“Any particular reason?” Katie didn’t come farther in, which meant she was leaning in the doorway. Watching me. I really wished I knew if I’d been humming.
I turned, propped a hip against the counter, and leveled a stare at her. She was doing her cool-guy doorframe shoulder-lean, one leg crossed over the other at the ankle, arms folded and everything. Smug, like she knew things I didn’t want her to know.
“Living in the present more I guess.” I gave her a tiny smirk. “As a good friend of mine suggested.”
Her brows shot skyward. “You got laid?”
“Oh, my God.” I groaned, tipped my head back. “Why is that your first assumption?”
“Because … you’re a dude?” She strode into the office and slipped into my chair. “So, you’ve been using TopTier?”
“Wha—oh.” Oops, almost slipped there. TopTier: the hookup app I hadn’t looked at since she’d downloaded it and made me answer all those stupid questions. “No, I haven’t been using TopTier. I told you it wasn’t about getting laid.”
“Uh huh.” Her mouth curved into a smile and I kicked myself for not lying. Inventing some cute guy with mind-blowing dance moves and world-class knowledge of fancy fun drinks or something. Yeah, cause she’d believe that shit.
I was in trouble.
Her smile said nothing less. “So, if it’s not sex, then what is it? A certain perky—injured—blond hockey boy who’s been spending a lot of time in your office?”
My brain immediately conjured up an image of the aforementioned perky, injured, blond hockey boy with green eyes and tousled hair and a smirk that spoke of all kinds of unspoken dirty movies playing out in his mind. Except I wasn’t thinking about that smile.
I was thinking about how sometimes he let that cocky smirk slip and laughed, for real, tipped his head back and laughed. Or when his eyes went round and soft when he was being serious and it made my stomach feel like a storm of butterflies had taken flight.
And I was thinking about those green eyes, a narrow band around pupils flared wide. Will you kiss me?
“I’ve been spending time outside of work,” I said, scraping at a tiny nonexistent hangnail on my index finger. “In nature, you know? I went swimming up at the lake last weekend.”
“Swimming. Yeah, sounds life changing.”
“I got through that bitch lesson in my business class.” I would make a hangnail if I had to. I’d mostly gotten through the lesson, anyway. “So I feel closer to where I want to be.”
“Course. I’m sure that’s it.” She popped back out of my chair, and I thought I was in the clear, that she’d walk out sans comment. “So you humming ‘I’m Walking on Sunshine’ has nothing to do with your next appointment.”
Goddammit, of all the songs to be humming.
“All right, you’re done.” I pushed off the counter to bustle her—laughing—out of my office before said next appointment could make his cheery blond way in and overhear anything that would further inflate his already overinflated ego. Or give him any … ideas about things he shouldn’t have ideas about.
“But I have so many more comments!”
“Bye, Katie!” I waved with a very specific finger in her direction to get her moving. “Good chat!”
She waved back with the same finger. “Always here for some deep boy talk.”

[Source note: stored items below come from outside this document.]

theorem execTempSample_keeps {s : State} (h : s.Keeps P Q) (i : Fin 16) (t : BitVec 8) : Completes (execTempSample i t s) (State.Keeps P Q) := by
  unfold execTempSample
  repeat' first
    | with_reducible refine completes_keeps _ ?_
    | with_reducible exact h
    | with_reducible assumption
    | simp only [↓keeps_upd]
    | with_reducible apply State.coolPresets_keeps
    | with_reducible apply State.anaOnset_keeps
    | with_reducible apply State.endCause_keeps
    | with_reducible apply ok_keeps
    | with_reducible apply State.alarmBits_keeps
    | intro _
    | refine fst_keeps (by assumption) ?_
    | refine snd_keeps (by assumption) ?_
    | split
    | dsimp only


theorem execTallyConfigWrite_keeps {s : State} (h : s.Keeps P Q) (ag : Agent) (i : Fin 4096) (v : Word) : Completes (execTallyConfigWrite ag i v s) (State.Keeps P Q) := by
  unfold execTallyConfigWrite
  repeat' first
    | with_reducible refine completes_keeps _ ?_
    | with_reducible exact h
    | with_reducible assumption
    | simp only [↓keeps_upd]
    | with_reducible apply ok_keeps
    | with_reducible apply State.tlyGate_keeps
    | with_reducible apply State.tlyApply_keeps
    | intro _
    | refine fst_keeps (by assumption) ?_
    | refine snd_keeps (by assumption) ?_
    | split
    | dsimp only


theorem execSnapshotDone_keeps {s : State} (h : s.Keeps P Q) (skew : Fin 2001) : Completes (execSnapshotDone skew s) (State.Keeps P Q) := by
  unfold execSnapshotDone
  repeat' first
    | with_reducible refine completes_keeps _ ?_
    | with_reducible exact h
    | with_reducible assumption
    | simp only [↓keeps_upd]
    | with_reducible apply ok_keeps
    | with_reducible apply State.wr_keeps
    | with_reducible apply State.inc_keeps
    | with_reducible apply State.msi_keeps
    | with_reducible apply State.toTelemetry_keeps
    | with_reducible apply State.sendSnapshot_keeps
    | intro _
    | refine fst_keeps (by assumption) ?_
    | refine snd_keeps (by assumption) ?_
    | split
    | dsimp only


theorem execSnapPeriodic_keeps {s : State} (h : s.Keeps P Q) : Completes (execSnapPeriodic s) (State.Keeps P Q) := by
  unfold execSnapPeriodic
  repeat' first
    | with_reducible refine completes_keeps _ ?_
    | with_reducible exact h
    | with_reducible assumption
    | simp only [↓keeps_upd]
    | with_reducible apply ok_keeps
    | with_reducible apply State.snapTrigger_keeps
    | intro _
    | refine fst_keeps (by assumption) ?_
    | refine snd_keeps (by assumption) ?_
    | split
    | dsimp only


theorem execPmSecondEnd_keeps {s : State} (h : s.Keeps P Q) : Completes (execPmSecondEnd s) (State.Keeps P Q) := by
  unfold execPmSecondEnd
  repeat' first
    | with_reducible refine completes_keeps _ ?_
    | with_reducible exact h
    | with_reducible assumption
    | simp only [↓keeps_upd]
    | with_reducible apply State.pmPortUp_keeps
    | with_reducible apply State.pmOnus_keeps
    | with_reducible apply State.pmDown_keeps
    | with_reducible apply State.pmSkip_keeps
    | with_reducible apply State.pmInterval_keeps
    | with_reducible apply ok_keeps
    | with_reducible apply State.snapTrigger_keeps
    | with_reducible apply State.pmFresh_keeps
    | with_reducible apply foldl_keeps
    | intro _
    | refine fst_keeps (by assumption) ?_
    | refine snd_keeps (by assumption) ?_
    | split
    | dsimp only


theorem execDsReportRequest_keeps {s : State} (h : s.Keeps P Q) : Completes (execDsReportRequest s) (State.Keeps P Q) := by
  unfold execDsReportRequest
  repeat' first
    | with_reducible refine completes_keeps _ ?_
    | with_reducible exact h
    | with_reducible assumption
    | simp only [↓keeps_upd]
    | with_reducible apply ok_keeps
    | with_reducible apply foldl_keeps
    | intro _
    | refine fst_keeps (by assumption) ?_
    | refine snd_keeps (by assumption) ?_
    | split
    | dsimp only


theorem execDsReport_keeps {s : State} (h : s.Keeps P Q) (p : Fin 32) (slot : Fin 256) (cw unc hec lost : Nat) : Completes (execDsReport p slot cw unc hec lost s) (State.Keeps P Q) := by
  unfold execDsReport
  repeat' first
    | with_reducible refine completes_keeps _ ?_
    | with_reducible exact h
    | with_reducible assumption
    | simp only [↓keeps_upd]
    | with_reducible apply ok_keeps
    | with_reducible apply State.setAsked_keeps
    | with_reducible apply State.dsApply_keeps
    | with_reducible apply State.inc_keeps
    | with_reducible apply State.dsSettle_keeps
    | intro _
    | refine fst_keeps (by assumption) ?_
    | refine snd_keeps (by assumption) ?_
    | split
    | dsimp only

“Keep dreaming.” I started to close the door—but someone else stepped in first, and all other thoughts fled my mind. Because there he was.
“Hey, Kitty.”
Every atom in my body spun in his direction. “Hey, Bowman. Come on in.”
Like he hadn’t already. Like he wasn’t already standing too close. Not close enough.
“Always so professional.” He strode into the office, his gaze fixed on me. Flaying me open with that x-ray laser vision—that afternoon at the lake, all of me on display for him, all over again.
I should have stepped back to let him pass. But I hadn’t, and now the heat of his body pressed against me like a physical touch, like the memory of that lean, athletic frame lining mine, hard and honed and so very fucking tantalizing. Will you kiss me?
Snap out of it, Sullivan. “Of course I’m professional. I’m at work.”
Remember that, Sully? Remember? That didn’t change because of a tight squeeze in a dark museum corner. A heated almost-kiss that I couldn’t stop replaying, or even a genuine laugh, a flutter of butterflies.